_Task goal_. Copy each line of the data below with the word "ctlAsid".

_Information shown_.
/-- INDIRECT: its block read, and run as though its packets stood in the queue (R368 to R370).
Log 94 (DEDUCED). -/
def execIndirect (pid : Nat) (s : State) : Host.Outcome State Fault Refusal :=
  withPkt s pid 8 fun p s =>
    let block := pktNum p 16 8
    let n := pktNum p 24 4
    if p.st = .started then s
    else if p.parent.isSome then failPkt s pid 0x18
    else if 2 ^ 52 ≤ block ∨ block % 64 ≠ 0 ∨ n = 0 ∨ 2 ^ 20 < n ∨ pktNum p 28 36 ≠ 0 then failPkt s pid 1
    else if !asidOk s p.vi p.asid then failPkt s pid 0x12
    else match engineBytes s (pktSpace p) block (64 * n) with
      | .nores va psz => askPage s p.vi p.asid va psz true
      | .status c => failPkt s pid c
      | .ok bs =>
        let q := { p with st := PktState.started, left := n }
        let s := touchVa s p.vi p.asid block (64 * n)
        { s with fresh := s.fresh + n, packets := insertAfter pid q (innerPkts p s.fresh bs n) s.packets }

/-! Completing. -/

/-- What the raise of a completion word comes to (R168). -/
inductive Raise where
  | done (s : State)
  | wait (s : State)
  | status (c : Byte)

/-- The completion word of a packet raised: an atomic maximum with its word event in device memory, a plain write in host memory
(R168). -/
def raiseWord (s : State) (sp : Space) (va seq : Nat) : Raise :=
  if va = 0 then .done s
  else
    let s := tlbTouch s sp.vi sp.asid va
    match translate s sp va true false with
    | .nores psz => .wait (askPage s sp.vi sp.asid va psz true)
    | .malf => .status 4
    | .prot _ => .status 3
    | .ok x => match x.loc with
      | .host _ => .done (writeX s x sp.asid va 0 (bytesOfNat 8 seq))
      | .dev a => .done (wordEvent (atomWrite s x sp.asid va 0 (bytesOfNat 8 (max (natOfBytes (readXs s x 0 8)) seq))) a)

/-- ERR of a queue's header written, unless ERRV is set already: in the state reached, or in one that waits for the header's page; it
stays unwritten where the page has become unwritable (R155). -/
def writeErr (s : State) (q : Queue) (err : Nat) : Except State State :=
  let va := q.hva + 32
  match translate s (ctlSpace q) va true false with
  | .nores psz => .error (askPage s q.vi q.ctlAsid va psz true)
  | .ok x => .ok (if (natOfBytes (readXs s x 0 8)).testBit 63 then s else writeX s x q.ctlAsid va 0 (bytesOfNat 8 err))
  | _ => .ok s

/-- The packets of the block of a failed inner packet that have not started dropped (R368). -/
def dropBlock (s : State) (p : Packet) (c : Byte) : State :=
  let drop := fun (x : Packet) => decide (p.parent.isSome ∧ x.parent = p.parent ∧ x.st = .accepted)
  let n := (s.packets.filter drop).length
  let s := { s with packets := s.packets.filter fun x => !drop x }
  match p.parent with
  | some d => setPkt s d fun x => { x with left := x.left - n, status := if x.status = 0 then c else x.status }
  | none => s

/-- The failure of a packet told to its queue, which halts: the state reached, or one that waits for the header's page before ERR can be
written (R155, R368). -/
def haltQueue (s : State) (p : Packet) (c : Byte) : Except State State :=
  match p.queue with
  | none => .ok s
  | some h => match queueAt s p.vi h with
    | none => .ok s
    | some q =>
      let s := setQueue s p.vi h fun q => { q with halted := true, slot := none }
      match writeErr s q (p.idx % 2 ^ 40 + c.toNat * 2 ^ 40 + 2 ^ 63) with
      | .error t => .error t
      | .ok t => .ok (dropBlock t p c)

/-- An inner packet that has completed counted in its INDIRECT, which is done with its last one (R368). -/
def tellParent (s : State) (p : Packet) : State :=
  match p.parent with
  | none => s
  | some d => setPkt s d fun x =>
      { x with left := x.left - 1, st := if x.left ≤ 1 then (if x.status = 0 then .moved else .failed) else x.st }

/-- The interrupt of a completed packet (R157, R168). -/
def pktIrq (s : State) (p : Packet) : State :=
  match p.queue with
  | none => s
  | some h => match queueAt s p.vi h with
    | some q => if pktFlag p 2 && q.irqen then { s with out := s.out ++ [.msix p.vi q.vec] } else s
    | none => s

/-- Whether a packet's completion word can be raised at all: it has one, aligned and in range, with a scope that reaches it (R168). -/
def cwRaised (p : Packet) : Bool :=
  let sc := pktNum p 2 1 / 16 % 8
  let cw := pktCw p
  decide (cw ≠ 0 ∧ cw < 2 ^ 52 ∧ cw % 8 = 0 ∧ 4 ≤ sc ∧ sc ≤ 6)

/-- The collective sequence of an interface raised to the COLLID of a collective that has completed, never backwards (R299). -/
def raiseSeq (s : State) (p : Packet) : State :=
  if pktKind p ≠ 6 ∨ p.st = .failed then s
  else
    let id : Word := BitVec.ofNat 32 (pktNum p 44 4)
    setVi s p.vi fun v => if (id - v.collSeq).toNat ≠ 0 ∧ (id - v.collSeq).toNat < 2 ^ 31 then { v with collSeq := id } else v

/-- The failure of a record that COLL issued, which belongs to no queue, reported (R301). -/
def collReport (s : State) (p : Packet) (c : Byte) : State :=
  if p.queue.isNone ∧ c ≠ 0 then report s p.vi 14 (p.done.headD 0) p.asid p.idx c.toNat else s

/-- The last part of a packet's end: its interrupt, its INDIRECT told, and what waits for it tested. -/
def leavePkt (s : State) (p : Packet) : State :=
  let s := pktIrq s p
  let s := tellParent { s with packets := s.packets.filter fun x => decide (x.pid ≠ p.pid) } p
  unmapIdle (settle (saveCrews s))

/-- The end of a packet whose queue has been told of its failure, if it failed: the completion word, the collective sequence, the interrupt
(R155, R168, R299). A raise that fails leaves the packet's effect and gives its status. -/
def raisePkt (s : State) (p : Packet) : State :=
  match (if cwRaised p then raiseWord s (pktSpace p) (pktCw p) (pktSeq p) else Raise.done s) with
  | .wait t => t
  | .done t => leavePkt (raiseSeq (collReport t p p.status) p) p
  | .status c =>
    if p.st = .failed then leavePkt (raiseSeq (collReport s p p.status) p) p
    else
      let q := { p with status := c }
      match haltQueue s p c with
      | .error t => failPkt t p.pid c
      | .ok t => leavePkt (raiseSeq (collReport (setPkt t p.pid fun x => { x with status := c }) q c) q) q

/-- The end of a packet whose work is done or has failed: ERR and the halt come first (R155). -/
def endPkt (s : State) (p : Packet) : State :=
  if p.st = .failed then (match haltQueue s p p.status with
    | .error t => t
    | .ok t => raisePkt t p)
  else raisePkt s p

/-- A packet completes, once its work is done or has failed; a packet of an unknown kind fails when it would start (R158, R168). -/
def execPacketComplete (pid : Nat) (s : State) : Host.Outcome State Fault Refusal :=
  match findPkt s pid with
  | none => .next s
  | some p => match p.st with
    | .moved | .failed => .next (endPkt s p)
    | .accepted =>
      if p.queue.isSome && badKind p && canStart s p then
        .next (endPkt (failPkt s pid 1) { p with st := .failed, status := 1 })
      else .next s
    | .started => .next s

_Answer space_.
  | .nores psz => .error (askPage s q.vi q.ctlAsid va psz true)
  | .ok x => .ok (if (natOfBytes (readXs s x 0 8)).testBit 63 then s else writeX s x q.ctlAsid va 0 (bytesOfNat 8 err))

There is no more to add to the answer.